> Dataset entries
/-- A quad has a request in progress that a newcomer made (R422). -/
def quadRequested (s : State) (q : Nat) : Bool :=
  (quadFirings s q).any (fun x => match requestAt s x.1 x.2 with
    | some p => !p.forSave
    | none => false)

/-- A request that waits under row 4 is over: its save is, or no newcomer wants a sequencer any more (R422, R423). -/
def requestOver (s : State) (t : Tid) (f : Firing) (p : Preempt) : Bool :=
  p.waits && (if p.forSave then !saveWants s t f else !newcomerWants s (quadOf t))

/-- PREEMPTION_REQUEST for the firing on tile `ops`[0]: it arises, and the table is taken; in system state that is row 4. A
request without a drain is carried out once it can be. A save asks for every firing, whatever a newcomer has asked. A trap that is due
is taken first (R422, R423, R434). -/
def execPreemptionRequest (s : State) : Out :=
  let t := s.op 0
  let c := getCore s t
  match c.run with
  | none => .next s
  | some f =>
    let save := saveWants s t f
    match (requestAt s t f).filter (fun p => p.forSave || !save) with
    | some p =>
      .next (if requestOver s t f p then { s with tk := { s.tk with preempt := s.tk.preempt.erase t } }
        else if p.draining || p.waits || (hasFaulted c && !c.halted) then s
        else decide2 s t c f)
    | none =>
      let victim := (victimOf s (quadOf t)).map (·.1) == some t && newcomerWants s (quadOf t) && !quadRequested s (quadOf t)
      if !save && !victim then .next s
      else if hasFaulted c && !c.halted then .next s
      else
        let drain := !c.sys && decide (estOf c f ≤ dlog s f.task.ctx)
        let s := { s with tk := { s.tk with preempt := s.tk.preempt.set t ⟨f.started, s.clk.cycle, drain, save, false⟩ } }
        .next (if drain then s else decide2 s t c f)

/-- PREEMPT_DRAIN_EXPIRY for the firing on tile `ops`[0]: 4·2^DLOG cycles have passed, and the table is taken again without row 1
(R423). -/
def execPreemptDrainExpiry (s : State) : Out :=
  let t := s.op 0
  let c := getCore s t
  match c.run with
  | none => .next s
  | some f =>
    match requestAt s t f with
    | none => .next s
    | some p =>
      if !p.draining || s.clk.cycle < p.since + 4 * 2 ^ dlog s f.task.ctx || (hasFaulted c && !c.halted) then .next s
      else
        let s := { s with tk := { s.tk with preempt := s.tk.preempt.set t { p with draining := false } } }
        .next (decide2 s t c f)

end Sys2Proof.Machine
end

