-- ==== Sys2Proof/Machine/LaunchEvents.lean ====
section
/-! DEFINITION. Launches (R207 to R209, R222, R376 to R387, R401): LAUNCH_DOOR, LAUNCH_ARRIVAL, LAUNCH_WAIT_SATISFIED, SWATH_GRANT, CODE_FILL,
INSTANCE_ENTRY, DIE_WITHDRAW, DIE_ADD, LAUNCH_COMPLETE. -/
namespace Sys2Proof.Machine

/-! ### Queues (R376, R377) -/

/-- A launch queue. -/
def getLQ (s : State) (q : Nat) : LQueue := s.ln.lq.getD q LQueue.reset

/-- Replace a launch queue. -/
def setLQ (s : State) (q : Nat) (x : LQueue) : State := { s with ln := { s.ln with lq := s.ln.lq.set q x } }

/-- Fields of LQCFG (R376). -/
def lqEn (x : LQueue) : Bool := bitOf x.cfg 63
def lqRsv (x : LQueue) : Nat := bitsOf x.cfg 55 48
def lqCtx (x : LQueue) : Nat := bitsOf x.cfg 47 42
def lqPcap (x : LQueue) : Nat := bitsOf x.cfg 41 39

/-- A write of DOOR of a queue (R377). -/
def doorWrite (s : State) (q : Nat) (v : Word) : State :=
  let x := getLQ s q
  let j := bitsOf v 3 0
  if !zeroBits v 63 4 || j == 15 || !lqEn x || x.busy.contains j then setLQ s q { x with err := true }
  else
    let s := setLQ s q { x with busy := x.busy ++ [j] }
    { s with ln := { s.ln with door := s.ln.door ++ [(q, j, s.clk.cycle)] } }

/-- LAUNCH_DOOR (R377). -/
def execLaunchDoor (q : Nat) (v : Word) (s : State) : Out :=
  whileUp s (if q < 256 then doorWrite s q v else s)

/-! ### The record (R378) -/

/-- VA of a record word's bits 56:6. -/
def recVA (w : Word) : Word := vaSext (bitsOf w 56 6 * 64)

/-- A word of a record that holds a VA of bits 56:6 has a reserved bit set. -/
def vaReserved (w : Word) : Bool := !zeroBits w 63 57 || !zeroBits w 5 0

/-- The low bits of word 7 as SKIND takes them (R378). -/
def signalReserved (w : Word) : Bool :=
  !zeroBits w 61 33 || (match bitsOf w 63 62 with
    | 0 => !zeroBits w 32 0
    | 1 => !zeroBits w 31 11
    | 2 => bitOf w 32
    | _ => true)

/-- A reserved bit of a record is set, or SKIND is 3 (R378, R379). -/
def recordReserved (w : List Word) : Bool :=
  vaReserved (nth 0 w 0) || vaReserved (nth 0 w 1) || !zeroBits (nth 0 w 2) 63 56 || !zeroBits (nth 0 w 2) 43 41
    || !zeroBits (nth 0 w 2) 28 16 || !zeroBits (nth 0 w 4) 63 57 || !zeroBits (nth 0 w 4) 1 0 || vaReserved (nth 0 w 6)
    || signalReserved (nth 0 w 7)

/-- Swath fields of a record. -/
def recMind (w : List Word) : Nat := bitsOf (nth 0 w 2) 31 29
def recMaxd (w : List Word) : Nat := bitsOf (nth 0 w 2) 34 32
def recNquad (w : List Word) : Nat := bitsOf (nth 0 w 2) 40 35
def recLid (w : List Word) : Nat := bitsOf (nth 0 w 2) 15 0
def recInd (w : List Word) : Bool := bitOf (nth 0 w 2) 44

/-- Swath fields in neither of their forms (R379). -/
def swathBad (w : List Word) : Bool :=
  !((recMind w == 0 && recMaxd w == 0 && 1 ≤ recNquad w && recNquad w ≤ 32)
    || (1 ≤ recMind w && recMind w ≤ recMaxd w && recMaxd w ≤ 4 && recNquad w == 0))

/-- A die that work may be placed on (R13, R464). -/
def dieUsable (s : State) (d : Nat) : Bool :=
  let x := nth (⟨false, true⟩ : Die) s.boot.dies d
  x.ready && !x.isFallow

/-- The E7 reading for a launch queue's context. -/
def launchWho (ctx lid : Nat) : Who := { Who.self ctx 6 0 with key := agentKey 8 lid }

/-- Start VAs of the 64 KiB pages that n bytes at a VA touch. -/
def pagesOf (va : Word) (n : Nat) : List Word :=
  (List.range ((va.toNat % 65536 + n + 65535) / 65536)).map (fun i =>
    if i = 0 then va else BitVec.ofNat 64 (va.toNat / 65536 * 65536 + i * 65536))

/-- The first cause that an access kind meets over pages. -/
def pagesCause (s : State) (who : Who) (k : AKind) : List Word → Option Cause
  | [] => none
  | va :: l =>
    match translate s who va k with
    | .error e => some e
    | .ok _ => pagesCause s who k l

/-- Sizes of a code object: its three segments, and all of it (R250). -/
def objSegs (h : List Word) : Nat := (nth 0 h 1).toNat + (nth 0 h 2).toNat + (nth 0 h 3).toNat
def objSize (h : List Word) : Nat := 64 + objSegs h + 16 * bitsOf (nth 0 h 4) 31 0 + 32 * bitsOf (nth 0 h 4) 63 32

/-- A code object header breaks R250: MAGIC, VERSION, a reserved bit (R4), or a size that is no multiple of its unit. R379 names MAGIC
and VERSION; that the others are refused with LNCHBAD too is the model's choice (log 131). -/
def codeHeaderBad (h : List Word) : Bool :=
  bitsOf (nth 0 h 0) 31 0 != 0x524F4D53 || bitsOf (nth 0 h 0) 47 32 != 1 || !zeroBits (nth 0 h 0) 63 48
    || nth 0 h 6 != 0 || nth 0 h 7 != 0 || !zeroBits (nth 0 h 1) 1 0 || !zeroBits (nth 0 h 2) 5 0 || !zeroBits (nth 0 h 3) 5 0

/-- What is wrong with a launch's code object: its header, a byte without PR or PX, or its size (R250, R379, R383). -/
def codeCause (s : State) (who : Who) (va : Word) : Res (Option Cause) × State :=
  match readVA s who va 64 with
  | (.wait, s) => (.wait, s)
  | (.fault e, s) => (.ok (some e), s)
  | (.ok bs, s) =>
    let h := wordsOf 8 bs
    if codeHeaderBad h then (.ok (some Cause.lnchbad), s)
    else if 2 ^ 22 < objSize h then (.ok (some Cause.lnchbad), s)
    else
      let ps := pagesOf va (objSize h)
      (.ok (match pagesCause s who .read ps with
        | some e => some e
        | none => pagesCause s who .exec ps), s)

/-- The checks of R379 before the code object's. -/
def recordCause (s : State) (x : LQueue) (w : List Word) : Option Cause :=
  let st := (getCtx s (lqCtx x)).state
  let lid := recLid w
  let rsv := bitsOf (nth 0 w 2) 55 48
  if st = .killed ∨ st = .none then some Cause.lnchbad
  else if recordReserved w then some Cause.lnchbad
  else if lid = 0 ∨ (findLaunch s lid).isSome = true then some Cause.lnchbad
  else if swathBad w then some Cause.lnchbad
  else if ((List.range 4).filter (fun d => !(nth (⟨false, true⟩ : Die) s.boot.dies d).isFallow)).length < recMind w then some Cause.lnchbad
  else if rsv ≠ 0 ∧ rsv ≠ lqRsv x then some Cause.lnchbad
  else if recInd w != (nth 0 w 4 != 0) then some Cause.lnchbad
  else none

/-! ### Completion (R401) -/

/-- The completion record. -/
def compBytes (lid status : Nat) (cause : Cause) (faults engcmds hits inst tasks tacc tend : Nat) : List Byte :=
  bytesOf 8 (lid * 2 ^ 48 + status * 2 ^ 40 + cause.toNat) ++ bytesOf 8 (faults * 2 ^ 32 + engcmds)
    ++ bytesOf 8 (hits * 2 ^ 32 + inst) ++ bytesOf 8 tasks ++ bytesOf 8 tacc ++ bytesOf 8 tend ++ List.replicate 16 0

/-- A launch's signal: a host interrupt, or one arrival at a barrier (R401). -/
def launchSignal (s : State) (ctx lid : Nat) (w7 : Word) : State :=
  match bitsOf w7 63 62 with
  | 1 => { s with host := { s.host with irqs := s.host.irqs ++ [(bitOf w7 32, bitsOf w7 10 0)] } }
  | 2 => { s with bar := { s.bar with arrivals := s.bar.arrivals ++ [⟨bitsOf w7 31 0, 1, ctx, lid, .launch lid⟩] } }
  | _ => s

> TASK INSTRUCTIONS
In the data above, find the line with "let s := setLQ" and the line with "def recNquad (w". Retype both, plus every line between them, exactly.

> ANSWER TO THIS PROBLEM
    let s := setLQ s q { x with busy := x.busy ++ [j] }
    { s with ln := { s.ln with door := s.ln.door ++ [(q, j, s.clk.cycle)] } }

/-- LAUNCH_DOOR (R377). -/
def execLaunchDoor (q : Nat) (v : Word) (s : State) : Out :=
  whileUp s (if q < 256 then doorWrite s q v else s)

/-! ### The record (R378) -/

/-- VA of a record word's bits 56:6. -/
def recVA (w : Word) : Word := vaSext (bitsOf w 56 6 * 64)

/-- A word of a record that holds a VA of bits 56:6 has a reserved bit set. -/
def vaReserved (w : Word) : Bool := !zeroBits w 63 57 || !zeroBits w 5 0

/-- The low bits of word 7 as SKIND takes them (R378). -/
def signalReserved (w : Word) : Bool :=
  !zeroBits w 61 33 || (match bitsOf w 63 62 with
    | 0 => !zeroBits w 32 0
    | 1 => !zeroBits w 31 11
    | 2 => bitOf w 32
    | _ => true)

/-- A reserved bit of a record is set, or SKIND is 3 (R378, R379). -/
def recordReserved (w : List Word) : Bool :=
  vaReserved (nth 0 w 0) || vaReserved (nth 0 w 1) || !zeroBits (nth 0 w 2) 63 56 || !zeroBits (nth 0 w 2) 43 41
    || !zeroBits (nth 0 w 2) 28 16 || !zeroBits (nth 0 w 4) 63 57 || !zeroBits (nth 0 w 4) 1 0 || vaReserved (nth 0 w 6)
    || signalReserved (nth 0 w 7)

/-- Swath fields of a record. -/
def recMind (w : List Word) : Nat := bitsOf (nth 0 w 2) 31 29
def recMaxd (w : List Word) : Nat := bitsOf (nth 0 w 2) 34 32
def recNquad (w : List Word) : Nat := bitsOf (nth 0 w 2) 40 35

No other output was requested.